▶ [Saved entries]
/-- The checks of the transfer of P, and the state in which they end. -/
abbrev tileSpots (load : Bool) : State × Except (Trouble × Nat) (List Spot) :=
  scratchSpots P (groupOf P) (if load then .store else .load) 32 0x8000 32
abbrev tileGate (load : Bool) : State × Gate :=
  gateAccess (tileSpots load).1 (groupOf P) (threadOf P) (if load then .tileRead else .tileWrite) [if load then watchRD else watchWR] false 32 0x20000 32
abbrev tileSent (load : Bool) : Bool × State :=
  (tileGate load).1.sendPieces ((tileGate load).1.worldOf (groupOf P).key.die) (spotPieces 32 [.pool 0x8000 0x8000])
theorem tile_ready : Claim.TileReady P (groupOf P) (threadOf P) 0x20000 0x8000 32 := ⟨by decide, fibreFree (by decide)⟩
theorem tile_reaches (load : Bool) : Claim.TileReaches P (groupOf P) (threadOf P) load 0x20000 0x8000 32 (tileSent load).2
    [.pool 0x8000 0x8000] [(0x20000, 32, 0)] := by
  cases load
  · exact ⟨tile_ready, ⟨(tileSpots false).1, (tileGate false).1, ok_eq (by decide), goes_eq (by decide), pair1 (by decide)⟩, by decide⟩
  · exact ⟨tile_ready, ⟨(tileSpots true).1, (tileGate true).1, ok_eq (by decide), goes_eq (by decide), pair1 (by decide)⟩, by decide⟩
theorem witness_TileTransfers : Met P ∧ P.memoryOk = true ∧ swf 0 (groupOf P).scratch = true ∧
    (read64 (groupOf P) (threadOf P) P.cycle 2).toNat = 0x2000008000 ∧
    (∃ bs, readPieces (tileSent true).2 (groupOf P).via 1 1 [(0x20000, 32, 0)] = .ok bs) ∧ (tileSent true).2.badCopies = [] ∧
    (∃ bss, [Spot.pool 0x8000 0x8000].mapM (readSpot (tileSent false).2 (groupOf P) 1 1 32) = .ok bss) ∧
    (Claim.cellsOf (tileSent false).2 [(0x20000, 32, 0)]).all (·.isOk) = true :=
  ⟨met (by decide), by decide, by decide, by decide, okE (by decide), by decide, okE (by decide), by decide⟩
-- Misfits of the memory address, of the scratch address and of the length at its bounds; an unmapped block; a device.
theorem witness_TileTransfers_traps : (0x20001 % 32 ≠ 0 ∧ 0x8001 % 32 ≠ 0 ∧ (0 < 32 ∧ 4096 < 4128)) ∧
    (scratchSpots P (groupOf P) .store 32 0x40000 32).2.toOption = none := ⟨by decide, by decide⟩

abbrev gateA4 (kinds : List Nat) : State := gateF .atomic kinds false 4
theorem reaches_atomic (kinds : List Nat) (h : kinds = [watchRD, watchWR] ∨ kinds = [watchRD]) :
    Claim.Reaches F (groupOf F) (threadOf F) .atomic kinds false 0x20000 4 (gateA4 kinds) [(0x20000, 4, 0)] := by
  rcases h with rfl | rfl <;> exact ⟨passes_of (by decide), by decide, by decide⟩
theorem witness_Atomics : Met F ∧
    Claim.Reaches F (groupOf F) (threadOf F) .atomic [watchRD, watchWR] false 0x20000 4 (gateA4 [watchRD, watchWR]) [(0x20000, 4, 0)] ∧
    readPieces (gateA4 [watchRD, watchWR]) .home 1 1 [(0x20000, 4, 0)] = .ok [1, 2, 3, 4] ∧
    (∃ v, storePieces (gateA4 [watchRD, watchWR]) (threadWriter (gateA4 [watchRD, watchWR]) (groupOf F) (threadOf F) 0) 1
      [(0x20000, 4, 0)] (Claim.bytesOf 4 7) = .ok v) ∧
    (pairOperands (groupOf F) (threadOf F) F.cycle .b32 4).1 = 1 ∧ Claim.number [1, 2, 3, 4] ≠ 1 :=
  ⟨met_fibre, reaches_atomic _ (.inl rfl), by rfl, okE (by decide), by decide, by decide⟩
-- cas: the word at v0:v1 equals the first operand of v2:v3.
theorem witness_Atomics_cas :
    let s := fibre [0x20000, 0, 0x04030201, 9]
    Met s ∧ (pairOperands (groupOf s) (threadOf s) s.cycle .b32 2).1 = Claim.number [1, 2, 3, 4] := ⟨met (by decide), by decide⟩
-- mwait: another word, an equal word with bound 0, and an equal word with a bound.
theorem witness_WaitingOnAWord : Met F ∧
    Claim.Reaches F (groupOf F) (threadOf F) .atomic [watchRD] false 0x20000 4 (gateA4 [watchRD]) [(0x20000, 4, 0)] ∧
    readPieces (gateA4 [watchRD]) .home 1 1 [(0x20000, 4, 0)] = .ok [1, 2, 3, 4] ∧
    (let s := fibre [0x20000, 0, 0x04030201, 0, 0x04030201, 1]
     Met s ∧ pairOperands (groupOf s) (threadOf s) s.cycle .b32 2 = (Claim.number [1, 2, 3, 4], 0) ∧
      pairOperands (groupOf s) (threadOf s) s.cycle .b32 4 = (Claim.number [1, 2, 3, 4], 1)) :=
  ⟨met_fibre, reaches_atomic _ (.inr rfl), by rfl, met (by decide), by decide, by decide⟩
theorem witness_FencesAndCaches : Met F ∧ (threadOf F).fences.length < 16 ∧ r32 F 1 = 0 ∧ r32 F 3 ≠ 0 ∧
    (∃ u, Claim.LinesDone (fun s _ _ => s) F (groupOf F) 0x20000 7 u) ∧ linePages 0x20000 7 = [(0x20000, 128)] ∧
    okOf (translateAny F (groupOf F) 0x20000) = some 0x20000 ∧
    (∃ u, Claim.LinesDone (Claim.discarded .id .pkg key) F (groupOf F) 0x20000 7 u) :=
  ⟨met_fibre, by decide, by decide, by decide, ⟨_, pair2 (by decide)⟩, by decide, by decide, ⟨_, pair2 (by decide)⟩⟩
theorem witness_FencesAndCaches_full :
    let s := onG F fun g => { g with fibres := g.fibres.map fun t => { t with fences := List.replicate 16 (0, 5) } }
    Met s ∧ (threadOf s).fences.length = 16 := ⟨met (by decide), by decide⟩
-- An entry for block 4 of the pool; number 64, a reserved bit, a valid bit without the rest, and an offset past the pool are refused.
theorem witness_ScratchBlockTable :
    let s := fibre [3, 64, 0x401, 0, 2, 0, 0x801, 0, 0x4001, 0]
    Met s ∧ r32 s 0 = 3 ∧ r32 s 1 = 64 ∧ r64 s 2 = 0x401 ∧ r64 s 4 = 2 ∧ r64 s 6 = 0x801 ∧ r64 s 8 = 0x4001 ∧
      2 * ((groupOf s).info.part.toNat / 64 % 64) = 8 ∧
      blockBusy { s with nextId := s.nextId + 1 } (groupOf s) 3 s.nextId (groupOf s).arr.opid = false := ⟨met (by decide), by decide⟩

▶ [WHAT TO DO]
Out of the preceding entries, pull every line containing the string "load".

▶ [ANSWER BELOW]
abbrev tileSpots (load : Bool) : State × Except (Trouble × Nat) (List Spot) :=
  scratchSpots P (groupOf P) (if load then .store else .load) 32 0x8000 32
abbrev tileGate (load : Bool) : State × Gate :=
  gateAccess (tileSpots load).1 (groupOf P) (threadOf P) (if load then .tileRead else .tileWrite) [if load then watchRD else watchWR] false 32 0x20000 32
abbrev tileSent (load : Bool) : Bool × State :=
  (tileGate load).1.sendPieces ((tileGate load).1.worldOf (groupOf P).key.die) (spotPieces 32 [.pool 0x8000 0x8000])
theorem tile_reaches (load : Bool) : Claim.TileReaches P (groupOf P) (threadOf P) load 0x20000 0x8000 32 (tileSent load).2
  cases load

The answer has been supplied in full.